A commenter on a previous blog post asked how much use the Atlassian internal wiki gets. I have no idea if these statistics will be interesting to anyone, but somebody asked, right?

A bit of background first. Our internal Confluence instance has been running since late 2003, back when Atlassian had a staff count in the single digits. Since then we've pretty much doubled in size every year to our current total of around 125 staff. In that time we've amassed:

  • 65 global spaces, 150 personal spaces.
  • 106,600 revisions of 10,400 pages, by 176 unique authors, with 2300 comments.
  • 3,000 blog posts by 130 unique authors with 5,700 comments.
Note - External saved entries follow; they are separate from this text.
-- ==== Sys2Proof/Syntax.lean ====
section
/-! DEFINITION. The three commands of SHA1CORE-CMD version 1 (00_scope.md R1, 30_encoding.md R72), one constructor per
row of spec/opcode_table.json, and the recorded fault codes (60_exceptions.md R201), which the decoder answers with. -/

namespace Sys2Proof

/-- A command. DIN and LEN are not fields of the command word; they are sampled beside it (20_memory.md R58). -/
inductive Instr where
  /-- `INIT` (43_commands.md R161). -/
  | init
  /-- `BLOCK` (43_commands.md R162). -/
  | block
  /-- `FINAL(L)` (43_commands.md R163), with the tail length L = CMD[13:8] as a number (30_encoding.md R75). -/
  | final (l : Nat)
  deriving DecidableEq, Repr

/-- The fault codes 0..5 of 60_exceptions.md R201. The values 6..15 never occur (D36, U14), so they are not
representable. -/
inductive ErrCode where
  /-- 0 NONE: no fault since the last reset or `INIT`. -/
  | none
  /-- 1 ILLEGAL_OP: `CMD[3:0]` is no assigned opcode. -/
  | illegalOp
  /-- 2 RESERVED_BITS: a reserved bit is 1 under an assigned opcode. -/
  | reservedBits
  /-- 3 SEQUENCE: `BLOCK` or `FINAL` outside ABSORB. -/
  | sequence
  /-- 4 LEN_RANGE: the message would be longer than MAX_MSG_BYTES. -/
  | lenRange
  /-- 5 LEN_MISMATCH: `FINAL` whose M is not byte_count + L. -/
  | lenMismatch
  deriving DecidableEq, Repr

end Sys2Proof
end

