-- ==== Sys2Proof/Machine/Check.lean ====
section
/-! DEFINITION. CHECK (60_exceptions.md R202) and the latency of a command (70_reset_and_hazards.md R236), which depends
on it. -/

namespace Sys2Proof.Machine

/-- `CHECK(r, LEN)` of 60_exceptions.md R202; `.none` is its 0. The comparisons are on unbounded numbers. -/
def check (r : Except ErrCode Instr) (len : Word64) (a : Arch) : ErrCode :=
  match r with
  | .error c => c
  | .ok .init => .none
  | .ok .block =>
    if a.phase ≠ .absorb then .sequence
    else if a.byteCount.toNat + 64 > maxMsgBytes then .lenRange
    else .none
  | .ok (.final l) =>
    if a.phase ≠ .absorb then .sequence
    else if len.toNat > maxMsgBytes then .lenRange
    else if len.toNat ≠ a.byteCount.toNat + l then .lenMismatch
    else .none

/-- The LAT of 70_reset_and_hazards.md R236 for a sampled command: LAT_ERR if it faults, else its own; FINAL has
N = 64 exactly when L < 56 (41_padding.md R111). -/
def latency (c : Command) (a : Arch) (p : Params) : Nat :=
  if check (decode c.cmdWord) c.len a ≠ .none then p.latErr
  else
    match decode c.cmdWord with
    | .error _ => p.latErr
    | .ok .init => p.latInit
    | .ok .block => p.latBlock
    | .ok (.final l) => if l < 56 then p.latFinal1 else p.latFinal2

end Sys2Proof.Machine
end

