-- ==== Sys2Proof/Laws/Buffers.lean ====
section
/-! SUPPORT. The bytes of the buffers, one by one. -/

namespace Sys2Proof.Machine

theorem laneBlock_getElem (din : BitVec 512) (k : Nat) (hk : k < 64) : (laneBlock din)[k] = laneByte din k := by
  unfold laneBlock
  exact Vector.getElem_ofFn ..

theorem padBlock_getElem (p : Vector Byte 128) (k : Fin 2) (i : Nat) (hi : i < 64) :
    (padBlock p k)[i] = p[64 * k.val + i] := by
  unfold padBlock
  exact Vector.getElem_ofFn ..

theorem overwritePad_getElem (p : List Byte) (buf : Vector Byte 128) (i : Nat) (hi : i < 128) :
    (overwritePad p buf)[i] = p.getD i buf[i] := by
  unfold overwritePad
  exact Vector.getElem_ofFn ..

theorem blockAt_getElem (m : List Byte) (k i : Nat) (hi : i < 64) : (blockAt m k)[i] = m.getD (64 * k + i) 0 := by
  unfold blockAt
  exact Vector.getElem_ofFn ..

/-- PAD0 of a buffer just written is the first block of the padding. -/
theorem padBlock_overwritePad_zero {p : List Byte} (hp : 64 ≤ p.length) (buf : Vector Byte 128) :
    padBlock (overwritePad p buf) 0 = blockAt p 0 := by
  refine Vector.ext fun i hi => ?_
  have h : i < p.length := by omega
  rw [padBlock_getElem, overwritePad_getElem, blockAt_getElem]
  simp [h]

/-- PAD1 of a buffer just written with 128 bytes is their second block. -/
theorem padBlock_overwritePad_one {p : List Byte} (hp : 128 ≤ p.length) (buf : Vector Byte 128) :
    padBlock (overwritePad p buf) 1 = blockAt p 1 := by
  refine Vector.ext fun i hi => ?_
  have h : 64 + i < p.length := by omega
  rw [padBlock_getElem, overwritePad_getElem, blockAt_getElem]
  simp [h]

end Sys2Proof.Machine
end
In a totally meaningless comparison, that makes our wiki one tenth of one percent the size of Wikipedia. On the other hand, Wikipedia averages only slightly less than two pages for each registered user, so we're a lot busier per capita. :)

The average of ten edits per page seems a little low (Wikipedia averages 16). It might be more interesting to see a distribution graph, since many pages (timesheets and meeting minutes, for example) will 'settle' quickly and are unlikely to see much editing, while at the other end of the scale there are a couple of pages that are updated every day (or even every hour) by automated scripts.

The "busiest" space is our support space, which has 270 pages, but 20,000 edits. In contrast, most personal spaces average two or three edits per page, perhaps reflecting their less collaborative nature.

Most of the 3,000 blog posts have been made in the last year. Blogging only really took off inside Atlassian when we added personal spaces to Confluence mid-2006. By way of contrast, the top ten spaces by page count are all "global spaces", while nine of the top ten spaces by blog-post count are personal.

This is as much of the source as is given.